Law, Authority, & Sabbath – In the moral government of God framework, suddenly our the importance of our eschatology regarding the Sabbath becomes readily apparent. There are tendencies in various circles to suggest that the role of the Sabbath in end-time events is a kind of conditional aspect of prophecy, that perhaps the Great Controversy scenario was of 19th century relevance, but society and Satan have moved on to other concerns. But as long as the Christian world denies the authority of God in His law, as exemplified by the Sabbath command, the authority of God and his government will always be implicated. Our focus on relational elements of Sabbath cannot be allowed to obscure or do away with question of authority of God in a day. Post-modernism and anti-authority can not be allowed to define our apologetic

Eternal Hellfire – central issue of character of God – issue that conservatives and liberals seem to agree on.

Instantaneous creation versus evolution – God’s character in question in relation to method of creation . . . shows that important point is not literalism, or even necessarily the Sabbath per se. There are many Jews who embrace theistic evolution, yet observe and believe in the Sabbath. To lose creation is not necessarily to lose the Sabbath. Yet questions of atonement and God’s moral government in using death and suffering to create a “good” creation are essentially insurmountable.

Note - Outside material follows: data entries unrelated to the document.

-- ==== Sys2Proof/Laws/Ops.lean ====
section
/-! SUPPORT. What each shared operation can do, said once. -/

namespace Sys2Proof.Machine

/-- Taking a fault sets the latch and nothing else (60_exceptions.md R266). -/
theorem raise_eq_next {f : Fault} {s t : State} : raise f s = .next t ↔ t = { s with fault := some f } := by
  simp [raise, eq_comm]

@[simp] theorem orRaise_ok {α : Type} (a : α) (s : State) (k : α → Result) :
    orRaise (.ok a) s k = k a := rfl

@[simp] theorem orRaise_error {α : Type} (f : Fault) (s : State) (k : α → Result) :
    orRaise (.error f) s k = raise f s := rfl

/-- A checked operation ends in its continuation or in its fault. -/
theorem orRaise_cases {α : Type} {e : Except Fault α} {s t : State} {k : α → Result}
    (h : orRaise e s k = .next t) :
    (∃ a, e = .ok a ∧ k a = .next t) ∨ (∃ f, e = .error f ∧ t = { s with fault := some f }) := by
  cases e with
  | ok a => exact .inl ⟨a, rfl, h⟩
  | error f => exact .inr ⟨f, rfl, raise_eq_next.1 h⟩

theorem footprint_fits {a len : Nat} (h : a + len - 1 < Config.memSize) : footprint a len = .ok () := by
  simp [footprint, h]

theorem footprint_beyond {a len : Nat} (h : Config.memSize ≤ a + len - 1) :
    footprint a len = .error (.outOfBounds (a + len - 1)) := by
  simp [footprint, Nat.not_lt.2 h]

/-- A footprint in memory is read whole (20_memory.md R69). -/
theorem State.load_fits (s : State) {a len : Nat} (h : a + len - 1 < Config.memSize) :
    s.load a len = .ok (s.mem.readBytes a len) := by
  simp [State.load, footprint_fits h]

/-- A footprint that passes the end of memory is not read at all (20_memory.md R69). -/
theorem State.load_beyond (s : State) {a len : Nat} (h : Config.memSize ≤ a + len - 1) :
    s.load a len = .error (.outOfBounds (a + len - 1)) := by
  simp [State.load, footprint_beyond h]

/-- A footprint in memory is written whole (20_memory.md R69). -/
theorem State.store_fits (s : State) {a : Nat} {bs : List Byte} (h : a + bs.length - 1 < Config.memSize) :
    s.store a bs = .ok { s with mem := s.mem.writeBytes a bs } := by
  simp [State.store, footprint_fits h]

/-- A footprint that passes the end of memory is not written at all (20_memory.md R69). -/
theorem State.store_beyond (s : State) {a : Nat} {bs : List Byte}
    (h : Config.memSize ≤ a + bs.length - 1) :
    s.store a bs = .error (.outOfBounds (a + bs.length - 1)) := by
  simp [State.store, footprint_beyond h]

/-- All that a store can do. -/
theorem State.store_cases (s : State) (a : Nat) (bs : List Byte) :
    (a + bs.length - 1 < Config.memSize ∧ s.store a bs = .ok { s with mem := s.mem.writeBytes a bs }) ∨
    (Config.memSize ≤ a + bs.length - 1 ∧ s.store a bs = .error (.outOfBounds (a + bs.length - 1))) := by
  rcases Nat.lt_or_ge (a + bs.length - 1) Config.memSize with h | h
  · exact .inl ⟨h, s.store_fits h⟩
  · exact .inr ⟨h, s.store_beyond h⟩

/-- All that a load can do. -/
theorem State.load_cases (s : State) (a len : Nat) :
    (a + len - 1 < Config.memSize ∧ s.load a len = .ok (s.mem.readBytes a len)) ∨
    (Config.memSize ≤ a + len - 1 ∧ s.load a len = .error (.outOfBounds (a + len - 1))) := by
  rcases Nat.lt_or_ge (a + len - 1) Config.memSize with h | h
  · exact .inl ⟨h, s.load_fits h⟩
  · exact .inr ⟨h, s.load_beyond h⟩

/-- All that the fetch can do (20_memory.md R65, R66). -/
theorem State.fetch_cases (s : State) :
    (s.pc.toNat ≤ 0xFFE ∧
      s.fetch = .ok (wordOfBytes (s.mem.read s.pc.toNat) (s.mem.read (s.pc.toNat + 1)))) ∨
    (s.pc.toNat = 0xFFF ∧ s.fetch = .error (.outOfBounds 0x1000)) ∨
    (0xFFF < s.pc.toNat ∧ s.fetch = .error (.outOfBounds s.pc.toNat)) := by
  rcases Nat.lt_trichotomy s.pc.toNat 0xFFF with h | h | h
  · refine .inl ⟨by omega, ?_⟩
    have h1 : s.pc.toNat < 4096 := by omega
    have h2 : s.pc.toNat + 1 < 4096 := by omega
    simp [State.fetch, State.memRead, Config.memSize, h1, h2]
  · refine .inr (.inl ⟨h, ?_⟩)
    simp [State.fetch, State.memRead, Config.memSize, h]
  · refine .inr (.inr ⟨h, ?_⟩)
    have h1 : ¬ s.pc.toNat < 4096 := by omega
    simp [State.fetch, State.memRead, Config.memSize, h1]

/-- All that a push can do (10_state.md R30). -/
theorem push_cases (limit : Option Nat) (w : Word) (s : State) :
    (limit ≠ some s.stack.length ∧ push limit w s = .ok { s with stack := s.stack ++ [w] }) ∨
    (limit = some s.stack.length ∧ push limit w s = .error .stackOverflow) := by
  by_cases h : limit = some s.stack.length
  · exact .inr ⟨h, by simp [push, h]⟩
  · exact .inl ⟨h, by simp [push, h]⟩

/-- All that a pop can do (10_state.md R30). -/
theorem pop_cases (s : State) :
    (s.stack = [] ∧ pop s = .error .stackUnderflow) ∨
    (∃ l t, s.stack = l ++ [t] ∧ pop s = .ok (t, { s with stack := l })) := by
  rcases List.eq_nil_or_concat s.stack with h | ⟨l, t, h⟩
  · exact .inl ⟨h, by simp [pop, h]⟩
  · rw [List.concat_eq_append] at h
    exact .inr ⟨l, t, h, by simp [pop, h]⟩

/-- A digit, or its fault, under the default policy (42_index_memory.md R174). -/
theorem digitOf_cases (b : Byte) :
    (b.toNat ≤ 0xF ∧ digitOf Param.operandRange b = .ok b.toNat) ∨
    (0xF < b.toNat ∧ digitOf Param.operandRange b = .error (.operandRange b)) := by
  rcases Nat.lt_or_ge 0xF b.toNat with h | h
  · exact .inr ⟨h, by simp [digitOf, Param.operandRange, Nat.not_le.2 h]⟩
  · exact .inl ⟨h, by simp [digitOf, Param.operandRange, h]⟩

/-- A key index, or its fault, under the default policy (44_keys_timers.md R226). -/
theorem keyOf_cases (b : Byte) :
    (b.toNat ≤ 0xF ∧ keyOf Param.operandRange b = .ok (b.setWidth 4)) ∨
    (0xF < b.toNat ∧ keyOf Param.operandRange b = .error (.operandRange b)) := by
  rcases Nat.lt_or_ge 0xF b.toNat with h | h
  · exact .inr ⟨h, by simp [keyOf, Param.operandRange, Nat.not_le.2 h]⟩
  · exact .inl ⟨h, by simp [keyOf, Param.operandRange, h]⟩

/-- The shifted operand under the default SHIFT_SOURCE (41_alu.md R142). -/
@[simp] theorem shiftOperand_default (x y : Nibble) (s : State) :
    shiftOperand Param.shiftSource x y s = s.getV x := rfl

/-- LOAD of a ROM that fits (45_host_operations.md R241). -/
theorem State.loadRom_fits (s : State) {bytes : List Byte} (h : bytes.length ≤ 3584) :
    s.loadRom bytes = some { s with mem := s.mem.writeBytes 0x200 bytes } := by
  have h1 : bytes.length ≤ Config.romMax := h
  rw [State.loadRom, if_pos h1]; rfl

/-- LOAD of a ROM that does not fit (45_host_operations.md R241). -/
theorem State.loadRom_large (s : State) {bytes : List Byte} (h : 3584 < bytes.length) :
    s.loadRom bytes = none := by
  have h1 : ¬ bytes.length ≤ Config.romMax := Nat.not_le.2 h
  rw [State.loadRom, if_neg h1]

/-! ### The alternatives that the parameters offer and the defaults do not take -/

theorem digitOf_mask (b : Byte) : digitOf .mask b = .ok (b.toNat % 16) := rfl
theorem digitOf_multiply (b : Byte) : digitOf .multiply b = .ok b.toNat := rfl
theorem keyOf_mask (b : Byte) : keyOf .mask b = .ok (b.setWidth 4) := rfl
theorem shiftOperand_vy (x y : Nibble) (s : State) : shiftOperand .vy x y s = s.getV y := rfl
theorem decodeLowNibble_lax (n : Nibble) (i : Instr) : decodeLowNibble false n i = .ok i := rfl

@[simp] theorem bcdDigits_length (b : Byte) : (bcdDigits b).length = 3 := rfl

end Sys2Proof.Machine
end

Sanctuary, Judgment & Vindication - individuals are judged, but the overall point of the judgment is to justify and vindicate God’s government and Christ’s rulership. Both Daniel and Revelation speak of the judgment in terms of giving Christ authority and rulership over all peoples, languages and nations. For the individual, this becomes a judgment of identification, who are really Christ’s, rather than merit, who deserves to be saved. It is the difference between a faith-based, versus legalistic concept of judgment, and overcoming sin for that matter. It becomes a vindication of God’s ability to make man righteous, versus a judgment on man’s ability to reach a standard of perfection . . .

Ellen White put well the ultimate results of this judgment when she said, in her classic the Great Controversy, “the whole universe will have become witnesses to the nature and results of sin. And its utter extermination, which at the beginning would have brought fear to angels and dishonor to God, will now vindicate His love and establish His honor before the universe of beings who delight to do His will, and in whose heart is His law . . . . The law of God, which Satan has reproached as the yoke of bondage, will be honored as the law of liberty. A tested and proved creation will never again be turned from allegiance to Him whose character has been fully manifested before them as fathomless love and infinite wisdom.” G.C. 504.